Sunday, June 5th, marks the 30th anniversary of the CDC first reporting the illness that would be later named AIDS. I moved to SF in the early 90’s when the epidemic still had a very obvious face here. Every week the Bay Area Reporter had pages of obituaries for those who had died the week before, mostly of AIDS. Those who were here before me report of a terrible time of loss and confusion. SF was an epi-center of the disease and those who were in one of the centers report losing numbers of friends that are just unimagineable.

In addition, there was a huge fight against a government that for years refused to say the disease’s name or allot resources towards finding a cure. The worst years of the epidemic were in a time when believing in gay marriage would have been thought to have been a sign of a hallucination. Gay people were even more routinely persecuted by the public and often times rejected by their families of origin. The community became central as it fulfulled the roles of family.

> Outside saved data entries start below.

-- ==== Sys2Proof/Tests/Slice0.lean ====
section
/-! SUPPORT. The model's own tests: expected values are those of spec/95_test_vectors.md (the vector's id stands with each),
or worked out from the rule named. Then a witness for the hypotheses of each statement that has any. -/

namespace Sys2Proof.Tests

open Sys2Proof.Machine

/-! ### Well-formedness: the one check refuses the first number beyond its range -/

theorem test_wf_refuses_register_14 : Instr.wf (.regRead 14) = false := by decide
theorem test_wf_accepts_register_13 : Instr.wf (.regRead 13) = true := by decide

/-! ### Decoding: each row's word, written out from the fields of rule R70 (RSV, W, B, OP) -/

/-- The word with these fields, most significant first. -/
def fields (rsv : BitVec 16) (w : RunLength) (b op : Byte) : Word := rsv ++ w ++ b ++ op

/-- The command a word decodes to. -/
def decoded (cmd : Word) : Option Instr :=
  match decode cmd with
  | .ok i => some i
  | .error _ => none

/-- Why a word is refused. -/
def rejected (cmd : Word) : Option DecodeReject :=
  match decode cmd with
  | .ok _ => none
  | .error e => some e

theorem test_decode_nop : decoded (fields 0 0 0b00000000 0b00000000) = some .nop := by decide
theorem test_decode_enc_begin : decoded (fields 0 0 0b00000000 0b00000001) = some (.encBegin .clear) := by decide
theorem test_decode_enc_begin_append : decoded (fields 0 0 0b00000001 0b00000001) = some (.encBegin .append) := by
  decide
theorem test_decode_enc_pixel : decoded (fields 0 0 0b10000001 0b00000010) = some (.encPixel 129) := by decide
theorem test_decode_enc_end : decoded (fields 0 0 0b00000000 0b00000011) = some .encEnd := by decide
theorem test_decode_dec_begin : decoded (fields 0 0 0b00000000 0b00010000) = some .decBegin := by decide
theorem test_decode_dec_pixel : decoded (fields 0 0 0b00000000 0b00010001) = some .decPixel := by decide
theorem test_decode_chunk_load :
    decoded (fields 0 0x80000001 0b10000000 0b00100000) = some (.chunkLoad 128 0x80000001) := by decide
theorem test_decode_chunk_read : decoded (fields 0 0x80000001 0b00000000 0b00100001) = some (.chunkRead 0x80000001) := by
  decide
theorem test_decode_chunk_clear : decoded (fields 0 0 0b00000000 0b00100010) = some .chunkClear := by decide
theorem test_decode_reg_read : decoded (fields 0 0 0b00001101 0b00110000) = some (.regRead 13) := by decide
theorem test_decode_soft_reset : decoded (fields 0 0 0b00000000 0b00111111) = some .softReset := by decide

/-- Vectors E22, E23, K10, K14, K23: a must-be-zero bit set. -/
theorem test_decode_must_be_zero :
    [0x0000000000010002, 0x0000000000000201, 0x0001000000010520, 0x0000000000000121, 0x0000000000000100].map rejected
      = List.replicate 5 (some .mustBeZeroSet) := by decide

/-- Vectors K24, K25, K21: unassigned opcodes and a reserved register. -/
theorem test_decode_refused :
    [0x04, 0xFF, 0xE30].map rejected
      = [some .unassignedOpcode, some .unassignedOpcode, some .reservedRegister] := by decide

theorem test_decode_table_word : decodeTableWord 64 0x0000000000030520 = some (.chunkLoad 5 3) := by decide

/-- The words of spec/95_test_vectors.md's conventions. -/
theorem test_encode :
    encode (.encPixel 5) = 0x502 ∧ encode (.chunkLoad 255 0xFFFFFFFF) = 0x0000FFFFFFFFFF20 ∧
    encode (.chunkRead 2) = 0x20021 ∧ encode (.regRead 4) = 0x430 := by decide

/-! ### States -/

/-- The store of vectors D1 to D14. -/
def sample : Memory := [⟨5, 3⟩, ⟨2, 2⟩, ⟨9, 1⟩]

/-- An idle block of two (or, for `sample`, three) entries or more. -/
def idleWith (cap : Nat) (m : Memory) : State := { State.resetWith cap with store := m }

/-- A clear pass in progress, its chunks in the store, a run open. -/
def inPass (cap : Nat) (m : Memory) (v : Byte) (n : RunLength) : State :=
  { idleWith cap m with
    encActive := true
    runOpen := true
    runValue := v
    runLen := n
    pixIn := BitVec.ofNat 64 (Memory.pixels m) + n.setWidth 64 }

/-- A pass just begun. -/
def passBegun (cap : Nat) (m : Memory) : State :=
  { idleWith cap m with encActive := true, append := true, passBase := BitVec.ofNat 64 m.length }

/-- A decode in progress. -/
def inDecode (cap : Nat) (m : Memory) (chunk : Word) (offset : RunLength) (emitted : Word) : State :=
  { idleWith cap m with
    decActive := true
    decTotal := BitVec.ofNat 64 (Memory.pixels m)
    decChunk := chunk
    decOffset := offset
    decEmitted := emitted }

/-- The state after vector E6. -/
def inError : State :=
  { inPass 8 [] 5 0xFFFFFFFF with err := true, errCause := 4, errCmd := 0x502 }

/-- The next state, where there is one. -/
def next (o : Result) : Option State :=
  match o with
  | .next s => some s
  | .fault _ => none
  | .refused _ => none

/-- What the last response was, and a view of the state after it. -/
def outcome {α : Type} (o : Result) (view : State → α) : Option (Option Response × α) :=
  (next o).map (fun s => (s.responses.getLast?, view s))

/-! ### One step of each command -/

/-- X9. -/
theorem test_nop_in_error : outcome (exec .nop inError) (fun s => s.err) = some (some ⟨0, 0⟩, true) := by decide

/-- E2. -/
theorem test_enc_begin_append :
    outcome (exec (.encBegin .append) (idleWith 8 sample)) (fun s => (statusWord s, s.passBase, s.chunkCount))
      = some (some ⟨0, 3⟩, (0x05, 3, 3)) := by decide

/-- E18. -/
theorem test_enc_begin_twice :
    outcome (exec (.encBegin .clear) (passBegun 8 [])) (fun s => (s.err, s.errCmd))
      = some (some ⟨2, 0⟩, (true, 0x1)) := by decide

/-- E6. -/
theorem test_enc_pixel_overflow :
    outcome (exec (.encPixel 5) (inPass 8 [] 5 0xFFFFFFFF)) (fun s => (statusWord s, s.errCause, s.errCmd, s.runLen))
      = some (some ⟨4, 0⟩, (0x23, 4, 0x502, 0xFFFFFFFF)) := by decide

/-- E7. -/
theorem test_enc_pixel_boundary :
    outcome (exec (.encPixel 6) (inPass 8 [] 5 0xFFFFFFFF)) (fun s => (s.store, s.runValue, s.runLen))
      = some (some ⟨0, 1⟩, ([⟨5, 0xFFFFFFFF⟩], 6, 1)) := by decide
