-- ==== Sys2Proof/Syntax.lean ====
section
/-! DEFINITION. The engine's names: error kinds (60_exceptions.md R230), algorithms (30_encoding.md R63, R64), control
registers (10_state.md R15), operations (R62), and the commands, one constructor for each row of
spec/opcode_table.json. -/

namespace Sys2Proof

/-- The kinds of error a command can end with (R230). `WeakKey` is none of them (R231). -/
inductive ErrorKind where
  /-- The `ALG` field names no provider registered for this `OP` (R66). -/
  | unsupportedAlgorithm
  /-- A length above its capacity or a parameter outside its legal range (R234, R236). -/
  | invalidParameter
  /-- The comparison of `MACCMP` failed (R162). -/
  | integrityFailure
  /-- The word is no command (R67). -/
  | illegalCommand
deriving DecidableEq, Repr

/-- The registered hashes (R63, R170). -/
inductive HashAlg where
  | sha1
  | md5
deriving DecidableEq, Repr

/-- The registered block ciphers (R64, R172). -/
inductive Cipher where
  | des3
  | aes128
  | aes256
  | cam128
  | cam256
deriving DecidableEq, Repr

/-- The control registers of R15. -/
inductive Reg where
  | id
  | cmd
  | status
  | errlog
  | keylen
  | auxlen
  | msglen
  | outlen
  | reqlen
  | nbits
  | iter
deriving DecidableEq, Repr

/-- The operations of R62. -/
inductive Op where
  | nop
  | zeroize
  | out2key
  | out2aux
  | out2msg
  | trunc
  | nfold
  | hmac
  | cmac
  | dr
  | dk
  | r2k
  | pbkdf2
  | conf
  | maccmp
deriving DecidableEq, Repr

/-- The commands: one constructor for each row of the opcode table. `keep` is bit 16, `KEEP` (R61, R65); it is legal
on every command. -/
inductive Instr where
  /-- `NOP`, word `0x00000000` with `KEEP` = 0 (R80). -/
  | nop (keep : Bool)
  /-- `ZEROIZE`, word `0x00000001` with `KEEP` = 0 (R81). -/
  | zeroize (keep : Bool)
  /-- `OUT2KEY`, word `0x00000002` with `KEEP` = 0 (R82). -/
  | out2key (keep : Bool)
  /-- `OUT2AUX`, word `0x00000003` with `KEEP` = 0 (R83). -/
  | out2aux (keep : Bool)
  /-- `OUT2MSG`, word `0x00000004` with `KEEP` = 0 (R84). -/
  | out2msg (keep : Bool)
  /-- `TRUNC`, word `0x00000005` with `KEEP` = 0 (R160). -/
  | trunc (keep : Bool)
  /-- `NFOLD`, word `0x00000010` with `KEEP` = 0 (R93). -/
  | nfold (keep : Bool)
  /-- `HMAC.SHA1`, word `0x00000020` with `KEEP` = 0 (R102). -/
  | hmacSha1 (keep : Bool)
  /-- `HMAC.MD5`, word `0x00000120` with `KEEP` = 0 (R102). -/
  | hmacMd5 (keep : Bool)
  /-- `CMAC.AES128`, word `0x00001130` with `KEEP` = 0 (R113). -/
  | cmacAes128 (keep : Bool)
  /-- `CMAC.AES256`, word `0x00001230` with `KEEP` = 0 (R113). -/
  | cmacAes256 (keep : Bool)
  /-- `CMAC.CAM128`, word `0x00001930` with `KEEP` = 0 (R113). -/
  | cmacCam128 (keep : Bool)
  /-- `CMAC.CAM256`, word `0x00001A30` with `KEEP` = 0 (R113). -/
  | cmacCam256 (keep : Bool)
  /-- `DR.DES3`, word `0x00001040` with `KEEP` = 0 (R124). -/
  | drDes3 (keep : Bool)
  /-- `DR.AES128`, word `0x00001140` with `KEEP` = 0 (R124). -/
  | drAes128 (keep : Bool)
  /-- `DR.AES256`, word `0x00001240` with `KEEP` = 0 (R124). -/
  | drAes256 (keep : Bool)
  /-- `DR.CAM128`, word `0x00001940` with `KEEP` = 0 (R124). -/
  | drCam128 (keep : Bool)
  /-- `DR.CAM256`, word `0x00001A40` with `KEEP` = 0 (R124). -/
  | drCam256 (keep : Bool)
  /-- `DK.DES3`, word `0x00001041` with `KEEP` = 0 (R125). -/
  | dkDes3 (keep : Bool)
  /-- `DK.AES128`, word `0x00001141` with `KEEP` = 0 (R125). -/
  | dkAes128 (keep : Bool)
  /-- `DK.AES256`, word `0x00001241` with `KEEP` = 0 (R125). -/
  | dkAes256 (keep : Bool)
  /-- `DK.CAM128`, word `0x00001941` with `KEEP` = 0 (R125). -/
  | dkCam128 (keep : Bool)
  /-- `DK.CAM256`, word `0x00001A41` with `KEEP` = 0 (R125). -/
  | dkCam256 (keep : Bool)
  /-- `R2K.DES3`, word `0x00001042` with `KEEP` = 0 (R126). -/
  | r2kDes3 (keep : Bool)
  /-- `R2K.AES128`, word `0x00001142` with `KEEP` = 0 (R126). -/
  | r2kAes128 (keep : Bool)
  /-- `R2K.AES256`, word `0x00001242` with `KEEP` = 0 (R126). -/
  | r2kAes256 (keep : Bool)
  /-- `R2K.CAM128`, word `0x00001942` with `KEEP` = 0 (R126). -/
  | r2kCam128 (keep : Bool)
  /-- `R2K.CAM256`, word `0x00001A42` with `KEEP` = 0 (R126). -/
  | r2kCam256 (keep : Bool)
  /-- `PBKDF2.SHA1`, word `0x00000050` with `KEEP` = 0 (R142). -/
  | pbkdf2Sha1 (keep : Bool)
  /-- `CONF`, word `0x00000060` with `KEEP` = 0 (R152). -/
  | conf (keep : Bool)
  /-- `MACCMP`, word `0x00000070` with `KEEP` = 0 (R162). -/
  | maccmp (keep : Bool)
deriving DecidableEq, Repr

end Sys2Proof
end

Times have changed in thirty years more then most of us could ever imagine. AIDS is becoming a chronic illness rather then a death sentence. For the first time ever polling is starting to show that the majority of Americans support marriage equality and most people know a LGBT person. However with progress can come complacency, far too many new infections of HIV happen ever year. Younger people don’t have the memories of the generation that passed away before them.

Those that were there and have survived hold the story that continues to need to be told. Because history forgotten, as we know, is doomed to repeat itself.

Please take the time today to remember all those that were lost and all those who still suffer from this illness.